Datacenter servers running latency-critical online applications such as web search and social network are often underutilized as they are (over)provisioned for unpredictable peak service demand. This in turn hurts energy efficiency and thus the total cost of ownership (TCO) due to poor energy proportionality of contemporary servers. To improve energy efficiency, we may consider to deploy aggressive power management policies and run latency-critical applications with latency-agnostic, throughput applications. Such approaches, however, prone to violations of service-level agreement (SLA) whenever servers need to change performance and power states, which prevents servers from performing any tasks for a notable amount of time, and co-running throughput applications generate block I/O requests, which severely interferes with memory requests from latency-critical applications at the memory subsystem.
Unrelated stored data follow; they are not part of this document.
-- ==== Sys2Proof/Certificates/Slice0/Obligations.lean ====
section
/-! DEFINITION. The statements for the provers. Each names in its docstring the rules it formalises. The equations give the
whole next state, so each is its own frame: what an equation does not name is as before. `OBLIGATIONS.json` lists them. -/

open Sys2Proof Sys2Proof.Machine Sys2Proof.Safety

/-! ## Encoding -/

/-- R71 to R84: the bytes the encoder writes for a well-formed instruction decode to it, with every operand at every value,
and leave the bytes that follow. -/
def Obligations.DecodeOfEncodeIsIdentity : Prop :=
  ∀ i : Instr, i.wellFormed = true → ∀ rest, decode (encode i ++ rest) = .ok (i, rest)

/-- R71 to R84, the other direction: whatever decodes is well-formed and is exactly what the encoder writes. -/
def Obligations.EncodeOfDecodeIsIdentity : Prop :=
  ∀ bytes i rest, decode bytes = .ok (i, rest) → i.wellFormed = true ∧ bytes = encode i ++ rest

/-- R80, R81, R82: a first byte matches no row of the opcode table if it is one of the 12 undefined values, and exactly one
row otherwise. -/
def Obligations.FirstByteMatchesAtMostOneRow : Prop :=
  ∀ b : Byte, (opcodeTable.filter (fun row => row.matchesByte b)).length =
    if b ∈ [0x08#8, 0x10#8, 0x18#8, 0x20#8, 0x28#8, 0x30#8, 0x38#8, 0xCB#8, 0xD9#8, 0xDD#8, 0xED#8, 0xFD#8] then 0 else 1

/-- R79: the length of an instruction is a function of its first byte alone, by the rule's table; the 12 undefined values
(R82) have none. -/
def Obligations.LengthFollowsFirstByte : Prop :=
  ∀ b : Byte, instrLength b =
    if b ∈ [0x08#8, 0x10#8, 0x18#8, 0x20#8, 0x28#8, 0x30#8, 0x38#8, 0xCB#8, 0xD9#8, 0xDD#8, 0xED#8, 0xFD#8] then none
    else if b &&& 0xCF#8 = 0x01#8 ∨ b ∈ [0x22#8, 0x2A#8, 0x32#8, 0x3A#8, 0xC3#8, 0xCD#8] ∨ b &&& 0xC7#8 = 0xC2#8 ∨
      b &&& 0xC7#8 = 0xC4#8 then some 3
    else if b &&& 0xC7#8 = 0x06#8 ∨ b &&& 0xC7#8 = 0xC6#8 ∨ b = 0xDB#8 ∨ b = 0xD3#8 then some 2
    else some 1

/-- R84: a few words written out from the opcode map decode to the instructions they stand for. -/
def Obligations.WrittenWordsDecode : Prop :=
  decode [0x6E#8] = .ok (.mov (.reg .l) .m, []) ∧
  decode [0x31#8, 0x00#8, 0x24#8] = .ok (.lxi .sp 0x2400#16, []) ∧
  decode [0x9B#8] = .ok (.sbb (.reg .e), []) ∧
  decode [0xFE#8, 0x40#8] = .ok (.cpi 0x40#8, []) ∧
  decode [0xEA#8, 0x34#8, 0x12#8] = .ok (.jpe 0x1234#16, []) ∧
  decode [0xF5#8] = .ok (.push .psw, []) ∧
  decode [0x76#8] = .ok (.hlt, [])

/-! ## Registers, operands, memory -/

/-- R20, R21: a register holds what is written to it and no other register changes; a pair is its two registers, the
high-order one first, and writing it writes them and nothing else. -/
def Obligations.RegistersAndPairsHoldWhatIsWritten : Prop :=
  ∀ (s : State) (v : Byte) (w : Word),
    (∀ r q : Reg, (s.setReg r v).reg q = if q = r then v else s.reg q) ∧
    (s.pair .b).toNat = 256 * s.b.toNat + s.c.toNat ∧
    (s.pair .d).toNat = 256 * s.d.toNat + s.e.toNat ∧
    (s.pair .h).toNat = 256 * s.h.toNat + s.l.toNat ∧
    s.setPair .b w = { s with b := w.extractLsb' 8 8, c := w.extractLsb' 0 8 } ∧
    s.setPair .d w = { s with d := w.extractLsb' 8 8, e := w.extractLsb' 0 8 } ∧
    s.setPair .h w = { s with h := w.extractLsb' 8 8, l := w.extractLsb' 0 8 } ∧
    s.setPair .sp w = { s with sp := w } ∧
    (∀ rp : RegPair, (s.setPair rp w).pair rp = w)

/-- R74, R75, R76: what each of the eight codes SSS or DDD reads and writes (110 is the memory byte at HL), and which pair
each of the four codes RP names in LXI, INX, DCX and DAD, in LDAX and STAX, and in PUSH and POP. The codes are those the spec
adopts, log entry 11. -/
def Obligations.OperandCodesNameTheirOperands : Prop :=
  ∀ (s : State) (v w : Byte),
    src8 (operandOfCode 0b000#3) s = (s.b, s) ∧ dst8 (operandOfCode 0b000#3) v s = { s with b := v } ∧
    src8 (operandOfCode 0b001#3) s = (s.c, s) ∧ dst8 (operandOfCode 0b001#3) v s = { s with c := v } ∧
    src8 (operandOfCode 0b010#3) s = (s.d, s) ∧ dst8 (operandOfCode 0b010#3) v s = { s with d := v } ∧
    src8 (operandOfCode 0b011#3) s = (s.e, s) ∧ dst8 (operandOfCode 0b011#3) v s = { s with e := v } ∧
    src8 (operandOfCode 0b100#3) s = (s.h, s) ∧ dst8 (operandOfCode 0b100#3) v s = { s with h := v } ∧
    src8 (operandOfCode 0b101#3) s = (s.l, s) ∧ dst8 (operandOfCode 0b101#3) v s = { s with l := v } ∧
    src8 (operandOfCode 0b110#3) s = memRead (join s.h s.l) s ∧
    dst8 (operandOfCode 0b110#3) v s = memWrite (join s.h s.l) v s ∧
    src8 (operandOfCode 0b111#3) s = (s.a, s) ∧ dst8 (operandOfCode 0b111#3) v s = { s with a := v } ∧
    s.pair (regPairOfCode 0b00#2) = s.b ++ s.c ∧ s.pair (regPairOfCode 0b01#2) = s.d ++ s.e ∧
    s.pair (regPairOfCode 0b10#2) = s.h ++ s.l ∧ s.pair (regPairOfCode 0b11#2) = s.sp ∧
    s.setPair (regPairOfCode 0b00#2) (v ++ w) = { s with b := v, c := w } ∧
    s.setPair (regPairOfCode 0b01#2) (v ++ w) = { s with d := v, e := w } ∧
    s.setPair (regPairOfCode 0b10#2) (v ++ w) = { s with h := v, l := w } ∧
    s.setPair (regPairOfCode 0b11#2) (v ++ w) = { s with sp := v ++ w } ∧
    s.indirect (indirectPairOfCode 0b00#2) = s.b ++ s.c ∧ s.indirect (indirectPairOfCode 0b01#2) = s.d ++ s.e ∧
    s.setStackPair (stackPairOfCode 0b00#2) v w = { s with b := v, c := w } ∧
    s.setStackPair (stackPairOfCode 0b01#2) v w = { s with d := v, e := w } ∧
    s.setStackPair (stackPairOfCode 0b10#2) v w = { s with h := v, l := w } ∧
    s.setStackPair (stackPairOfCode 0b11#2) v w = { s with a := v, flags := pswUnpack w }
In this talk , tackling these challenges, I will present two techniques dubbed NCAP and CLAUD. More specifically, NCAP and CLAUD exploit the fact that the rate of network packets encapsulating requests from clients can significantly affect the utilization of datacenter servers. Thus, we propose to enhance network interface cards (NICs) and NIC drivers to measure the rate of latency-critical network packets and send special interrupts to the operating system when the rate exceeds certain values. The special interrupts allow (1) NCAP to preemptively change performance and power states of servers and (2) CLAUD to proactively throttle block I/O requests from co-running throughput applications. NCAP and CLAUD in turn allow datacenter operators to more aggressively deploy power management policies and/or run latency-critical applications with throughput applications without violating SLAs.

Bio

Nam Sung Kim is an IEEE Fellow and an Associate Professor at the University of Illinois, Urbana-Champaign and. Prior to joining the University of Illinois in the fall of 2015, He was an Associate Professor at the University of Wisconsin, Madison where he was early-tenured in 2013. His interdisciplinary research incorporates device, circuit, architecture, and software for power-efficient computing. Prior to joining the University of Wisconsin, Madison, he was a senior research scientist at Intel from 2004 to 2008, where he conducted research in power-efficient digital circuit and process architecture. He has published nearly 160 refereed articles to highly-selective conferences and journals in the field of digital circuit, processor architecture, and computer-aided design. The top three most frequently cited papers have more than 3500 citations and the total number of citations of all his papers exceeds 6800. He is a recipient of the IEEE Design Automation Conference (DAC) Student Design Contest Award in 2001, Intel Fellowship in 2002, IEEE International Symposium on Microarchitecture (MICRO) Best Paper Award in 2003, NSF CAREER Award in 2010, IBM Faculty Award in 2011 and 2012, and  University of Wisconsin Villas Associates Award in 2015. I am a member of IEEE International Symposium on High-Performance Computer Architecture (HPCA) Hall of Fame and IEEE International Symposium on Microarchitecture (MICRO) Hall of Fame.